The periphery became the center. While the American mainstream pursued support vector machines and decision trees, the Canadian margin preserved neural networks. While the Stanford and MIT establishment was skeptical, the Canadians kept working.


Infrastructure was accumulating that had nothing to do with AI research.

The Internet was scaling, generating unprecedented quantities of data. By the late 1990s, the web contained billions of pages of text, more linguistic data than all previous human history combined. Image repositories grew. Video archives expanded. The training data that neural networks eventually needed was being assembled by industries that had no idea what they were preparing.

Graphics processing units, designed to render video game explosions and lighting effects, were becoming powerful parallel processors. NVIDIA, founded in 1993, shipped GPUs that could perform thousands of floating-point operations simultaneously. The chips were optimized for graphics, but they proved equally suited to the matrix multiplications at the heart of neural network training.

Moore's Law continued its exponential march. Computers became roughly twice as powerful every 18 to 24 months. The compute that seemed impossibly expensive in 1990 became affordable by 2010 and trivial by 2015.

None of this was planned for AI. The Internet scaled to serve commerce and communication. GPUs scaled to serve gamers. Moore's Law was a semiconductor phenomenon, not an AI strategy. But the result was the same: by the time neural networks were ready to scale, the infrastructure to train them existed.


What the second freeze preserved was as important as what it destroyed.

The researchers who survived were deeply committed. The taboo status of neural networks filtered for true believers, people who continued not because the approach was fashionable but because they were convinced it would eventually succeed. The community was small enough to know each other, committed enough to share ideas freely, stubborn enough to persist through years of rejection.

Small funding forced efficiency and focus. Without corporate resources, researchers had to choose their problems carefully. They developed techniques that could work with limited compute and limited data, techniques that scaled spectacularly when resources became available.

From the expert system era came clarifying failures. The limits of symbolic reasoning were now understood. Knowledge acquisition bottlenecks, brittle inference, inability to handle uncertainty—these problems pointed toward what alternatives needed to solve. The next approach would need to learn from data rather than encode human rules. It would need to handle ambiguity and variation. It would need to scale.

From the Fifth Generation came trained researchers and parallel computing expertise. From the machine learning community came statistical rigor and practical applications. From the Internet came data. From the gaming industry came GPUs.

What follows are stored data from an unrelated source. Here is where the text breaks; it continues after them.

/-- Write back one pre-image: none when the record fails its check (R293 step 2). -/
def State.rewindOne (s : State) (j : JRec) : Option State :=
  let a := s.journalBase j.die + j.at'
  let r := s.readMem a (s.memNat (a + 4) 4)
  if leAt r 0 2 = 0x4A52 && 64 ≤ r.length && leAt r 20 4 = journalCrc r then
    let s := s.store (leAt r 24 8) (r.drop 64)
    if leAt r 2 1 = 1 then
      match s.dirFind (leAt r 16 2) (leAt r 8 8) with
      | some p => some (s.store p.1 (byteSlice r 32 16))
      | none => some s
    else some s
  else none

/-- Write back every pre-image in reverse order; false when a record failed its check. -/
def State.rewind (s : State) : State × Bool :=
  s.upd.journal.reverse.foldl (fun p j =>
    match p.1.rewindOne j with
    | some s => (s, p.2)
    | none => (p.1, false)) (s, true)

/-- The journals are empty (R286). -/
def State.emptyJournals (s : State) : State :=
  let s := [2, 3, 4, 5].foldl (fun s d => s.setReg d Reg.updJournalBytes 0) s
  { s with upd := { s.upd with journal := [] } }

/-! ### Copies for a snapshot (R298) -/

/-- Keys of a snapshot's items: a tensor half, the sketch and shard records of a parity, a carry half, a row. The header and the
history, which no later write changes, have key 0. -/
def snapHalf (entry h : Nat) : Nat := 4 * (entry * 2 + h) + 4
def snapSketch (parity : Nat) : Nat := 4 * parity + 1
def snapCarry (h : Nat) : Nat := 4 * h + 2
def snapRow (table row : Nat) : Nat := 4 * (row * 65536 + table) + 3

/-- The first place of the buffer, at its start or directly after a copied item, where so many bytes are free. -/
def Snap.bufferPlace (n : Snap) (size bytes : Nat) : Option Nat :=
  (0 :: n.copied.map fun c => c.2.1 + c.2.2).find? fun a =>
    decide (a + bytes ≤ size) && n.copied.all fun c => decide (c.2.1 + c.2.2 ≤ a) || decide (a + bytes ≤ c.2.1)

/-- Before a write that changes an item of the snapshot that the stream has not passed, its content is copied into the
buffer, once; nothing is written outside the buffer (log 19). The register of the item's memory-side die counts the bytes. -/
def State.snapCopy (s : State) (key : Nat) : State :=
  match s.upd.snap with
  | none => s
  | some n =>
    let bytes := ((n.items.filter fun i => i.key = key).map fun i => i.data.length).sum
    let die := ((n.items.find? fun i => i.key = key).map (·.die)).getD 0
    if bytes = 0 || n.copied.any (fun c => c.1 = key) then s
    else
      let place := n.bufferPlace (s.odNat (od 0x2300 0x15)) bytes
      let copy := (key, place.getD 0, if place.isSome then bytes else 0)
      let s := { s with upd := { s.upd with snap := some { n with copied := n.copied ++ [copy] } } }
      let data := (n.items.filter fun i => i.key = key).flatMap (·.data)
      let s := s.store (s.odNat (od 0x2300 0x14) + place.getD 0) (if place.isSome then data else [])
      s.setReg (2 + die) Reg.updSnapCopyBytes (s.reg (2 + die) Reg.updSnapCopyBytes + bytes)
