/-- MEMORY_REQUEST: to the module's own local map, or to a global address (R302, R332). -/
def execMemoryRequest (cls : Nat) (addr : MemAddr) (write : Option Bytes) (len : Nat)
    (corrected uncorrectable phase : Bool) (s : State) : Host.Outcome State Fault Refusal :=
  .next (match addr with
    | .own off => s.nodeRequest ⟨cls, off, write, len, corrected, uncorrectable, phase, .own⟩
    | .global a => s.globalRequest ⟨cls, a, write, len, corrected, uncorrectable, phase, .own⟩)

/-- REMAP_COPY_DONE (R315): the row is served from its spare. -/
def execRemapCopyDone (tier : Fin 2) (chan bank row : Nat) (s : State) : Host.Outcome State Fault Refusal :=
  let p : Place := ⟨tier.val, chan, bank, row, 0⟩
  .next { s with dram := { s.dram with remaps := s.dram.remaps.map fun r =>
      (if r.isRow p then { r with copying := false } else r) } }

/-- What a scrub pass over a tier meets: the poisoned sectors that are mapped, in ascending local order (R313). Corrected errors
that it meets are requests of class 3. -/
def State.scrubPass (s : State) (tier : Nat) : State :=
  let mine := s.dram.poison.filter fun q => (placeOf (64 * q)).tier = tier && s.mapped (64 * q)
  (sortBy (fun (a b : Nat) => decide (a ≤ b)) mine).foldl State.uncorrectableError s

/-- SCRUB_PERIOD (R313, R314): a pass has read every mapped sector, or is late; a new period counts from zero. -/
def execScrubPeriod (tier : Fin 2) (lastPassDone : Bool) (s : State) : Host.Outcome State Fault Refusal :=
  let s := if lastPassDone then s.scrubPass tier.val else [2, 3, 4, 5].foldl (fun s d => s.flag d Reg.hbmcStatus 8) s
  .next { s with dram := { s.dram with
    rowErrs := s.dram.rowErrs.filter fun e => e.1 / 0x100000 / 64 / 512 ≠ tier.val } }

/-! ### Channels that fail (R319, R322) -/

/-- What a tier held is lost with it (R322, log 12). -/
def State.tierLost (s : State) (tier : Nat) : State :=
  let s := if tier = 0 then s.zeroMem 0 0x6C00000000 else s.zeroMem 0x10000000000 0x10000000000
  { s with dram := { s.dram with poison := s.dram.poison.filter fun q => (placeOf (64 * q)).tier ≠ tier } }

/-- A bench package is marked for replacement at the next bring-up. -/
def State.markPackage (s : State) (die unit : Nat) : State :=
  ({ s with dram := { s.dram with subst := if s.dram.subst.contains unit then s.dram.subst else s.dram.subst ++ [unit] } } : State).flag
    (2 + die) Reg.benchStatus 8

/-- A channel that does not train takes its tier out of service (R322). -/
def State.chanOut (s : State) (tier chan : Nat) : State :=
  let die := trainDie tier chan
  let unit := if tier = 0 then chan / 16 else chan % 16
  let s := s.flag (2 + die) (tierStatus tier) 7
  let s := { s with dram := { s.dram with failed := s.dram.failed ++ [(tier, chan)] } }
  let s := if tier = 0 then s else s.markPackage die unit
  (s.leaveService (2 + die) (if tier = 0 then 0x0A else 0x0B) unit).tierLost tier

/-- In service the job cannot run on: its promises are broken for good, and the module, whose tier is out of service, votes a fault
that no rollback can clear (R290, R322). -/
def State.chanFails (s : State) (tier chan : Nat) : State :=
  if s.rst.phase < 7 then s.chanOut tier chan
  else
    let s := s.breakFrames 4 s.curStep ((s.adm.frames.filter fun f => f.inFlight).map fun f => (f.id, never))
    (s.chanOut tier chan).setFault 4

/-- Is a spare left for a lane: two DQ lanes of each HBM pseudo-channel, one command/address lane of each HBM channel (R319)? Lanes
below 32 are the first pseudo-channel's, below 64 the second's, 255 the command/address lane (log 26). -/
def State.laneFree (s : State) (l : Nat × Nat × Nat × Nat) : Bool :=
  let used := s.dram.lanes.filter fun x => x.1 = l.1 && x.2.1 = l.2.1 * 16 + l.2.2.1 && x.2.2 / 32 = l.2.2.2 / 32
  l.1 = 0 && decide (used.length < if l.2.2.2 = 255 then 1 else 2)

/-- Training found a bad lane: a spare takes its place, or the channel fails. -/
def State.switchLane (s : State) (l : Nat × Nat × Nat × Nat) : State :=
  let chan := if l.1 = 0 then l.2.1 * 16 + l.2.2.1 else l.2.2.1 * 16 + l.2.1
  if s.laneFree l then s.laneSpare l
  else if s.dram.failed.contains (l.1, chan) then s
  else s.chanFails l.1 chan

/-! ### Windows and retrains (R320 to R322) -/

/-- MAINTENANCE_WINDOW_START (R320): every channel retrains; deferred retrains are among them. -/
def execMaintenanceWindowStart (lanes : List (Nat × Nat × Nat × Nat)) (s : State) : Host.Outcome State Fault Refusal :=
  let s := { s with dram := { s.dram with window := true, deferred := [] } }
  .next (lanes.foldl State.switchLane s).showTraining

/-- MAINTENANCE_WINDOW_END (R320): every channel has retrained, 48 of HBM and 16 of the bench tier on each die; accesses that waited
are served. -/
def execMaintenanceWindowEnd (s : State) : Host.Outcome State Fault Refusal :=
  .next (if !s.dram.window then s
    else
      let s := [2, 3, 4, 5].foldl (fun s d => (s.bump d Reg.hbmcRetrainCount 48).bump d Reg.benchRetrainCount 16) s
      (({ s with dram := { s.dram with window := false } } : State).showTraining).resumeMemory)

/-- DRIFT_CHECK (R321): a drift beyond the limit is a trigger. -/
def execDriftCheck (tier : Fin 2) (chan : Nat) (beyond : Bool) (s : State) : Host.Outcome State Fault Refusal :=
  .next (if beyond then s.retrainTrigger tier.val chan true else s)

The compost cycle was doing its work. The debris of the expert system collapse (the failed promises, the abandoned labs, the skeptical funders) was decomposing into nutrients that fed the next generation. The field was not dying. It was transforming underground, invisible to those who had declared it dead.

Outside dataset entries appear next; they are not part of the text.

/-- Send an envelope's bytes on a port, with the faults that are injected (R359); `head` bytes of it are not the packet's. -/
def State.putWire (s : State) (port : Nat) (bs : Bytes) : State :=
  if !s.injects port then s.updPort port fun p => p.emit (some bs)
  else
    let w := s.injectWord (s.port port).inj port
    let kind := s.injectKind w
    let s := s.updPort port fun p => { p with inj := p.inj + 1 }
    let s := if kind = 0 then s else s.bump 6 Reg.zfInjectCount 1
    let len := bs.length - 14
    match kind with
    | 0 => s.updPort port fun p => p.emit (some bs)
    | 1 => s.updPort port fun p => p.emit none
    | 2 => s.updPort port fun p =>
        p.emit (some (bs.take 14 ++ flipBit (bs.drop 14) ((w >>> 40) % max 1 (8 * len))))
    | _ => s.updPort port fun p =>
        let q := p.emit none
        { q with holdBack := q.holdBack ++ [(s.odNat (od 0x2580 7) - 1, bs)] }

/-- The replay buffer holds 128 KiB: the latest packets that fit (R335). -/
def trimReplay : Nat → List SentPacket → List SentPacket
  | _, [] => []
  | room, x :: t => if x.bytes.length ≤ room then x :: trimReplay (room - x.bytes.length) t else []

/-- Is a slot of the round reserved for the bridge (R339)? -/
def reservedSlot (k slot : Nat) : Bool := (slot + 1) * k / 64 ≠ slot * k / 64

/-- The packet that a slot goes to: link control, then the classes in the slot's order (R339); a boundary link carries no packet
(R331). -/
def State.nextPacket (s : State) (port : Nat) : Option Packet :=
  let p := s.port port
  let order := if reservedSlot (s.odNat (od 0x2500 5)) p.slot then [3, 2, 1, 0] else [3, 1, 0, 2]
  order.findSome? fun c => p.queue.find? fun q => q.cls = c && (!p.boundary || q.cls = 3)

/-- PACKET_TRANSMIT (R335, R339, R359): a replay request that is owed goes first. -/
def execPacketTransmit (port : Fin 6) (s : State) : Host.Outcome State Fault Refusal :=
  let k := port.val
  let p := s.port k
  .next (if p.state ≠ 3 then s
    else
      let s := s.updPort k fun p => { p with slot := (p.slot + 1) % 64 }
      match p.ask with
      | some q =>
        let pk := s.tagged ⟨p.partner, s.node, 3, 0, 0, 0, 0, u16 q⟩
        (s.updPort k fun p => { p with ask := none }).putWire k (envelope pk p.txSeq)
      | none =>
        match s.nextPacket k with
        | none => s
        | some pk =>
          let bs := envelope (s.tagged pk) p.txSeq
          let hurt := s.willHurt k
          let s := s.updPort k fun p => { p with
            queue := p.queue.erase pk, txSeq := (p.txSeq + 1) % 4096
            replay := (trimReplay 131072 (⟨p.txSeq, bs, 0, hurt⟩ :: p.replay.reverse)).reverse }
          s.putWire k bs)

/-- A SYNC request with one of the sub-operations 9 to 15 (R345). -/
def badSync (pk : Packet) : Bool := pk.op = 6 && decide (9 ≤ leAt pk.data 5 1) && decide (leAt pk.data 5 1 ≤ 15)

/-- PACKET_RECEIVE (R333, R335, R336, R345): accepted in sequence, delivered here or sent on; a sync request that has no meaning is
answered with ADDR; a request for replay is not counted in the sequence (log 17). -/
def execPacketReceive (port : Fin 6) (packet : Bytes) (corrected uncorrectable : Bool) (s : State) :
    Host.Outcome State Fault Refusal :=
  let k := port.val
  let s := if corrected then s.updPort k fun p => { p with fecCorr := cap32 (p.fecCorr + 1) } else s
  let s := if uncorrectable then s.updPort k fun p => { p with fecUncorr := cap32 (p.fecUncorr + 1) } else s
  let p := s.port k
  let o := openEnvelope packet
  .next (if p.state ≠ 3 then s
    else if uncorrectable || !o.2.2 then s.updPort k fun p => { p with ask := some p.rxSeq }
    else if o.1.cls = 3 then s
    else if o.2.1 ≠ p.rxSeq then s.updPort k fun p => { p with ask := some p.rxSeq }
    else
      let s := s.updPort k fun p => { p with rxSeq := (p.rxSeq + 1) % 4096 }
      if p.boundary then s
      else if o.1.dst = s.node && badSync o.1 then s.reply o.1.src (leAt o.1.data 0 4) stAddr (u64 0) true
      else s.enqueue o.1 (some (k % 3)))

/-! ### Retrains and failures (R334, R342, R353, R354) -/

/-- A port retrain starts (R353). -/
def State.startPortRetrain (s : State) (k : Nat) : State :=
  let zone := !(s.port k).boundary
  let s := s.updPort k fun p => { p with state := 4, since := s.time, replay := p.replay.map fun (r : SentPacket) => { r with times := 0 } }
  let s := { s with adm := { s.adm with portSince := some s.time }, fab := { s.fab with trouble := some s.time } }
  let s := s.showSuspended
  if zone && decide (1 < s.modules) then s.post true s.curStep 41000 5 .delay else s

/-- The buffered packets from the latest one of a sequence number on: the buffer can hold more than 4,096 packets (R335). -/
def replayFrom (seq : Nat) (ps : List SentPacket) : List SentPacket :=
  match ps.reverse.findIdx? fun r => r.seq = seq with
  | some k => ps.drop (ps.length - 1 - k)
  | none => []

/-- A packet is sent again; it counts towards the replay limit unless an injected fault brought the resend about (R335, R359). -/
def State.resend (s : State) (k : Nat) (counts : Bool) (r : SentPacket) : State :=
  let hurt := s.willHurt k
  let s := s.putWire k (s.sentAgain r)
  s.updPort k fun p => { p with replay := p.replay ++ [{ r with times := if counts then r.times + 1 else r.times, hurt := hurt }] }

/-- REPLAY_REQUEST (R335): every packet from the named one onward is sent again, those before it have arrived; a packet that is
resent too often in a row retrains the port. A resend that an injected fault on the named packet brought about does not count (R359).
A boundary link has none to send (R331). -/
def execReplayRequest (port : Fin 6) (seq : Nat) (s : State) : Host.Outcome State Fault Refusal :=
  let k := port.val
  let p := s.port k
  let again := replayFrom seq p.replay
  .next (match again with
    | [] => s
    | first :: _ =>
      if p.state ≠ 3 || p.boundary then s
      else
        let s := s.updPort k fun p => { p with replay := [] }
        let s := again.foldl (fun s r => s.resend k (!first.hurt) r) s
        let s := s.updPort k fun p => { p with replays := cap32 (p.replays + again.length) }
        let s := (s.flag 6 Reg.zfStatus 0)
        let s := { s with fab := { s.fab with trouble := some s.time } }
        if (s.port k).replay.any (fun r => s.odNat (od 0x2500 0x0B) ≤ r.times) then s.startPortRetrain k else s)

/-- PORT_RETRAIN (R334, R353): a lane lost its signal, or its errors passed the limit. -/
def execPortRetrain (port : PortTrouble) (s : State) : Host.Outcome State Fault Refusal :=
  let k := port.port.val
  .next (if (s.port k).state = 3 && (port.lost || decide (s.odNat (od 0x2500 0x0A) < port.errors)) then s.startPortRetrain k
    else s)
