-- ==== Sys2Proof/Machine/Cost.lean ====
section
/-! DEFINITION. What a step costs: step programs, the phases they name, the memory, gather and scatter terms, W(s), the
extension, lane occupancy, E(s) and C(s) (R109, R204 to R206, R212, R218, R224, R263, R308, R309, R376 to R380; log 22). -/

namespace Sys2Proof.Machine

/-! ### Step programs (R376) -/

/-- A phase entry. -/
structure ProgPhase where
  vid : Nat
  slot : Nat
  per : Nat
  runs : Nat
  deriving DecidableEq, Repr

/-- A step program. -/
structure Prog where
  ingest : Nat
  commit : Nat
  rate : Nat
  route : Nat
  phases : List ProgPhase
  deriving DecidableEq, Repr

/-- Read the programs; at most `k`. -/
def progsOf : Nat → Bytes → List Prog
  | 0, _ => []
  | k + 1, b =>
    if b.length < 32 then []
    else
      let n := leAt b 16 2
      let ph := (List.range n).map fun i =>
        let o := 32 + 8 * i
        ProgPhase.mk (leAt b o 2) (leAt b (o + 2) 1) (leAt b (o + 3) 1) (leAt b (o + 4) 4)
      ⟨leAt b 0 4, leAt b 4 4, leAt b 8 4, leAt b 12 4, ph⟩ :: progsOf k (b.drop (32 + 8 * n))

/-- The step programs. -/
def State.progs (s : State) : List Prog := progsOf 16 (s.odBytes (od 0x2600 0x20))

/-- A phase with its image's descriptor and the frets that hold the image. -/
structure Costed where
  slot : Nat
  per : Nat
  runs : Nat
  backward : Bool
  d : Descr
  frets : List Nat
  deriving DecidableEq, Repr

/-- The frets whose image of a voicing loaded (log 10). -/
def State.fretsOf (s : State) (vid : Nat) : List Nat :=
  s.board.lib.filterMap fun e => if e.1 % 65536 = vid && e.2 ≠ 0 then some (e.1 / 65536) else none

/-- The phases of a program; none where a voicing is not loaded or has no cost (R110, R376). -/
def State.costed (s : State) (p : Prog) : Option (List Costed) :=
  let lib := s.library
  p.phases.foldr (fun ph acc =>
    let vid := s.rungVid lib ph.vid
    match acc, libImage lib vid with
    | some l, some i =>
      let d := Descr.of i
      if d.fixed = 0 then none
      else some (⟨ph.slot, ph.per, ph.runs, (Voicing.of i).backward, d, s.fretsOf vid⟩ :: l)
    | _, _ => none) (some [])

/-! ### Items (R204) -/

/-- Item counts of list slot k over a frame's events. -/
def State.itemCounts (s : State) (f : Bytes) (k : Nat) : List Nat :=
  (eventOffsets s.denseBytes s.slotMax f (leAt f 32 2) 40).map fun o => leAt f (o + 12 + 2 * k) 2

/-- e of a phase for a frame. -/
def State.itemsFor (s : State) (c : Costed) (f : Bytes) : Nat :=
  if c.d.varlen && decide (c.slot < 10) then ceilDiv (s.itemCounts f c.slot).sum (max 1 (leAt f 32 2)) else c.d.baseItems

/-! ### One run of a phase (R109, R308, R377) -/

/-- An access counts as whole 32-byte units. -/
def acc32 (n : Nat) : Nat := roundUp n 32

The second winter lasted nearly a decade, longer than the first, more damaging to careers, more corrosive to trust. Researchers who entered the field in the late 1980s spent their formative years watching their discipline become a cautionary tale.

But contraction is not the same as death. Seeds go underground. Roots deepen in frozen ground. Small communities preserve knowledge that larger communities abandon.

When the thaw came, it came suddenly. The systems that emerged were built on techniques developed in obscurity, trained on data accumulated by accident, running on hardware designed for games. The connectionists who had kept the neural network faith found themselves, almost overnight, at the center of the most dramatic technological transformation of the century.

They had watched through the long winter. They were ready.